The following points highlight the top eight evidences of organic evolution of life. The evidences are: 1. Palaeontological Evidence 2. Geographical Evidence 3. Morphological Evidence 4. Embryological Evidence 5. Taxonomic Evidence 6. Physiological Evidence 7. Evidence from Artificial Selection 8. Evidence from Recent Progress of Evolution.

1. Palaeontological Evidence:

Palaeontology is a branch of Geology which is concerned with the study of fossils. Fossils are long-preserved remains of plants and animals which are found buried in the earth. They may be petrified skeletons or shells which have been converted into stones.

They may be foot-prints of animals or imprints of other parts such as leaves of a plant. They may be intact fossils such as the mastodons preserved in the frozen ice of Siberia. They may be insect, preserved in crystal clear amber.

They may be petrified cast of an individual from the interior of which the individual itself has disappeared by decay. Most of the fossils were formed when a section of earth-containing buried organisms were gradually converted into stone by geological changes.

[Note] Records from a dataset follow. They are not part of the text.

/-- A schedule from a state that is not canonical, before the first `reset`. -/
theorem witness_EveryScheduleKeepsTheInvariant :
    (∃ d os, Session.run defaultFont [.reset, .load [0x12#8, 0x00#8], .step 0, .tick]
      ⟨{ fresh with mem := [(5000, 1#8)] }, .beforeReset⟩ = .ok (d, os) ∧ d.phase ≠ .beforeReset) ∧
    Memory.wf [(5000, 1#8)] = false :=
  ⟨⟨_, _, rfl, by decide⟩, by decide⟩

/-- Memories built in different orders that read the same. -/
theorem witness_CanonicalMemoryIsDeterminedByReads :
    Memory.wf (Memory.put (Memory.put [] 0x300 1#8) 0x200 2#8) = true ∧
    Memory.wf (Memory.put (Memory.put [] 0x200 2#8) 0x300 1#8) = true ∧
    ∀ a, (Memory.put (Memory.put [] 0x300 1#8) 0x200 2#8).read a = (Memory.put (Memory.put [] 0x200 2#8) 0x300 1#8).read a :=
  ⟨by decide, by decide, fun _ => rfl⟩

/-- Two different states that a program cannot tell apart. -/
theorem witness_ProgramCannotObserveSoundRedrawOrStaleStack :
    (depth 1).SameToProgram { depth 1 with st := 9#8, draw := false, stack := (depth 1).stack.set 1 7#16 } ∧
    depth 1 ≠ { depth 1 with st := 9#8, draw := false, stack := (depth 1).stack.set 1 7#16 } :=
  ⟨⟨fun _ => rfl, rfl, rfl, rfl, by decide, rfl, rfl, rfl, rfl, rfl, rfl⟩, by decide⟩

theorem witness_PcAfterEveryInstruction :
    (∃ t, exec (.seVxNn 0 0#8) fresh = .next t ∧ t.pc = 0x204#16) ∧
    ((at200 0x00 0xEE fresh).stepEvent 0).2 = .fault (.stackUnderflow 0x200#16) :=
  ⟨⟨_, rfl, rfl⟩, by decide⟩

/-- An instruction that changes each piece of state. -/
theorem witness_OnlyTheNamedInstructionsWriteEachState :
    (∃ t, exec (.ldINnn 5#12) fresh = .next t ∧ t.i ≠ fresh.i) ∧
    (∃ t, exec (.call 5#12) fresh = .next t ∧ t.sp ≠ fresh.sp ∧ ∃ j : Fin 16, t.stack[j] ≠ fresh.stack[j]) ∧
    (∃ t, exec (.ldDtVx 1) (regs 0 9 0) = .next t ∧ t.dt ≠ (regs 0 9 0).dt) ∧
    (∃ t, exec (.ldStVx 1) (regs 0 9 0) = .next t ∧ t.st ≠ (regs 0 9 0).st) ∧
    (∃ t, exec .cls { fresh with fb := fbOf [5], draw := false } = .next t ∧
      Framebuffer.pixel t.fb 5 0 ≠ Framebuffer.pixel (fbOf [5]) 5 0 ∧ t.draw ≠ false) ∧
    (∃ t, exec (.ldBVx 0) ((regs 9 0 0).setI 0x300#16) = .next t ∧ t.mem.byteAt 0x302 ≠ fresh.mem.byteAt 0x302) :=
  ⟨⟨_, rfl, by decide⟩, ⟨_, rfl, by decide, 0, by decide⟩, ⟨_, rfl, by decide⟩, ⟨_, rfl, by decide⟩,
    ⟨_, rfl, by decide, by decide⟩, ⟨_, rfl, by decide⟩⟩

/-- `VF` written as a flag, and as a destination. -/
theorem witness_VfChangesOnlyAsFlagOrDestination :
    (∃ t, exec (.addVxVy 0 1) (regs 0xFF 0x01 0) = .next t ∧ t.reg 15 ≠ (regs 0xFF 0x01 0).reg 15) ∧
    (∃ t, exec (.ldVxNn 15 7#8) (regs 0 0 0) = .next t ∧ t.reg 15 ≠ (regs 0 0 0).reg 15) :=
  ⟨⟨_, rfl, by decide⟩, ⟨_, rfl, by decide⟩⟩

/-- V-C2: a jump to itself. -/
theorem witness_FinalStateIsLeftUnchangedByEveryStep : (at200 0x12 0x00 fresh).Final :=
  ⟨0x200#12, by decide, by decide⟩

end Sys2Proof.Tests
end

section
/-! PROOFS. The family of 10_state.md: the `reset` event, and `PC` after every instruction. -/

namespace Sys2Proof.Machine

/-! ### The `reset` event (R45, R300) -/

/-- Every register is 0 after reset (R45). -/
@[simp] theorem State.reg_resetEvent (font : Config.FontRom) (s : State) (r : RegName) :
    (s.resetEvent font).reg r = 0#8 := by
  simp [State.reg, State.reset]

In such a section the oldest layer is evidently the deepest, and the young­est is the topmost. But as the years rolled by, this arrangement may be disturbed by various geological upheavals, such as crack­ing and erosion of the upper layers, thereby exposing the buried fossils.

Embedded in the earth along with fossils there are radio­active substances, such as Uranium, which undergoes decay and is changed into Lead within a definite period of time. Thus by measuring the quantity of these substances in a given layer, the age of the crust can be determined accurately along, with the age of its fossil records.

Judged on this basis the first fossils are about 900 million years old, and these were unicellular plants and ani­mals. Calculating in this manner the various crusts of the earth are divided into five eras, and each era is further subdivided into a number of periods.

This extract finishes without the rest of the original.